Махмуд, огорченный своей первой ссорой с подругой, думал, что не сможет с должным чувством прочесть свои стихи, призывающие к битве против Византии. Оказалось, что ссора не помешала пылу чтения, а придала ему большую силу.

Джелладин, обдумывая стихи, смотрел в пол. Кади Ахмет улыбался, щекоча рыжей бородой свой нос. Он сказал:

– Мило. Очень мило. Мне представилось, что это стихи не об усмирении Византии, а о важности усмирения возлюбленной. И не лучше ли отбросить Византию и оставить возлюбленную, которой у тебя, Махмуд, еще нет, но которая придет, если ты будешь по-прежнему с таким совершенством сочинять. Что же касается халифа, то ему теперь не до стихов. Эдесса!.. Святыня!. У халифа, насколько мне сейчас известно, слабый и частый пульс, и, кроме того, хадиф жалуется, – да будет благословенно имя его! – что его мучают мурашки на спине и зуд в пятках.
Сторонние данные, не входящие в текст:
/-- Clearing at a transition of the life cycle (R403): every store that it lists reads zero, and the work in them is gone; the registers of
queues, windows and fault queues and the partitions' configurations stay. -/
structure Zeroed (d d' : Dev) : Prop where
  memory : d'.hbm = [] ∧ d'.hbmP = [] ∧ d'.l2 = [] ∧ d'.predict = [] ∧ d'.scheme = []
  work : d'.launches = [] ∧ d'.blocks = [] ∧ d'.cores = [] ∧ d'.tiles = [] ∧ d'.engines = [] ∧ d'.folds = []
  accesses : d'.loads = [] ∧ d'.stores = [] ∧ d'.atoms = [] ∧ d'.cmds = [] ∧ d'.walks = [] ∧ d'.parks = []
  parts : ∀ p, (d'.part p).chip = [] ∧ (d'.part p).chipP = [] ∧ (d'.part p).layers = [] ∧ (d'.part p).trays = [] ∧ (d'.part p).sets = [] ∧
    (d'.part p).active = (d.part p).active ∧ (d'.part p).cfg = (d.part p).cfg ∧ (d'.part p).fqBase = (d.part p).fqBase ∧
    (d'.part p).fqSize = (d.part p).fqSize
  kept : d'.queues = d.queues ∧ d'.windows = d.windows ∧ d'.cycle = d.cycle ∧ d'.hostMem = d.hostMem ∧ d'.peerMem = d.peerMem ∧
    d'.hostUp = d.hostUp ∧ d'.peerUp = d.peerUp ∧ d'.heldMem = d.heldMem

/-- A group may issue: the device runs, and the group, of a running block, holds a slot and has not wholly exited. -/
structure MayRun (s : State) (b n : Nat) (k : Block) (g : Group) : Prop where
  runs : s.plat.phase = .running
  block : s.dev.blocks[b]? = some k
  group : k.groups[n]? = some g
  life : k.running = true
  slot : g.slot.isSome = true
  live : g.exited = false

/-- One cycle passes over the running device: its counter rises by one, and what a group does not await by the clock stays as it is. -/
structure CyclePasses (s t : State) : Prop where
  rest : t = { s with dev := t.dev } ∧ t.dev = { s.dev with cycle := t.dev.cycle, blocks := t.dev.blocks }
  still : s.plat.phase ≠ .running → t = s
  cycle : s.plat.phase = .running → t.dev.cycle = s.dev.cycle + 1
  groups : ∀ b n g, s.dev.group b n = some g → ∃ g', t.dev.group b n = some g' ∧
    (g.dl = [] → g' = { g with readyAt := g'.readyAt, why := g'.why, woken := g'.woken } ∧
      ((∀ c a ph, g.why ≠ .cond (.pbar c a ph)) → g'.why = g.why ∧ g'.woken = g.woken))

/-- The instruction that a unit held when its group was saved issues again: its registers are no longer marked for the saved command, and it
marks them anew (R82). -/
def reissued (g : Group) : Group :=
  match g.redo with
  | some (op, pc) => if g.levelH = false ∧ g.head.pc = pc then { g.unmark op with redo := none } else g
  | none => g

/-- The step after move `m` runs instruction `i` as group `n` of block `b`, which stands as `g`; each step takes one cycle. -/
def StepRuns (s : State) (rest : List Move) (b n : Nat) (g : Group) (i : Instr) : Prop :=
  ∀ t, exec i (({ s with agenda := rest } : State).withDev { s.dev.putGroup b n g with cur := some (b, n) }) = .next t →
    ∃ u, step s = .next u ∧ CyclePasses t u

/-- Instructions that change nothing but their own group: those of VEC and UNI but for FSQRT, SLD and SST, which a unit or memory
performs, SCTL and SFLG, which are for GCR and GFL, and the forms of QNT that step GCR.DPH; and the transfers, NOP and YIELD. -/
def ownGroupOnly (i : Instr) : Bool :=
  match i with
  | .fsqrt _ _ _ | .sld _ _ _ _ | .sst _ _ _ _ | .sctl _ | .sflg _ | .qnt .q8grain _ _ _ | .qnt .q4grain _ _ _ => false
  | .bra _ _ _ | .brau _ _ _ | .bras _ | .brx _ | .ret _ | .call _ _ | .callFar _ _ | .nop | .yield => true
  | i => match encode i with
    | some (.vec, _) | some (.uni, _) => true
    | _ => false

/-- What may make such an instruction trap once nothing stops it at issue: an invalid operation with GCR.IVT set, a member mask, a
non-uniform word, or a bad target. -/
def mayTrap (i : Instr) (v : View) : Prop :=
  v.g.gcr.getLsbD 4 = true ∨ (match i with
    | .voteAnyAll _ _ _ _ | .voteBallot _ _ _ | .voteEq _ _ _ | .gred _ _ _ _ | .scan _ _ _ _ _ | .v2s true _ _ => True
    | .bra _ _ _ | .brau _ _ _ | .bras _ | .brx _ | .ret _ | .call _ _ | .callFar _ _ => True
    | _ => False)

/-- The registers that an instruction names as destinations: a vector register in the active lanes, or a uniform. -/
def namedRegs (i : Instr) (v : View) (r : RegRef) (l : Nat) : Prop :=
  ∃ o ∈ (accessOf i v).fixed, o.reg v.g = some r ∧ (v.g.active.getLsbD l = true ∨ ∃ n, r = .u n)

end Sys2Proof.Machine
end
По-моему, он чересчур много кушает дынь, а дыни к весне, уже теряя свою целебность, вызывают лихорадку.

– Беззаконно так низко говорить о халифе! – торжественно провозгласил Джелладин своим воспитывающим голосом, один звук которого напоминал формат какой-то толстой книги законов. Даже в обсуждении болезни халифа должна проявляться сдержанность.

Он встал.

– Махмуд, при случае я сообщу твои стихи визирю. Я их запомнил, у меня отличная память. Тебе нужно, правда, внести кое-какие вставки, необходимые с точки зрения Закона. Зайди ко мне завтра, я тебе их сообщу. Возможно, стихи твои визирь передаст халифу. Другого пути нет. Стихи, как и тексты Закона, идут по соответствующим ступенькам.

Махмуд сказал:

– Я хотел спросить еще: что такое эдесская святыня и как могло случиться, что мусульмане и христиане чтут ее равно?

Джелладин, остановившись в дверях, сказал:

– Предание, которое скоро халиф введет в форму Закона. На эту тему я рассчитываю сказать длинную речь в совете, созываемом визирем.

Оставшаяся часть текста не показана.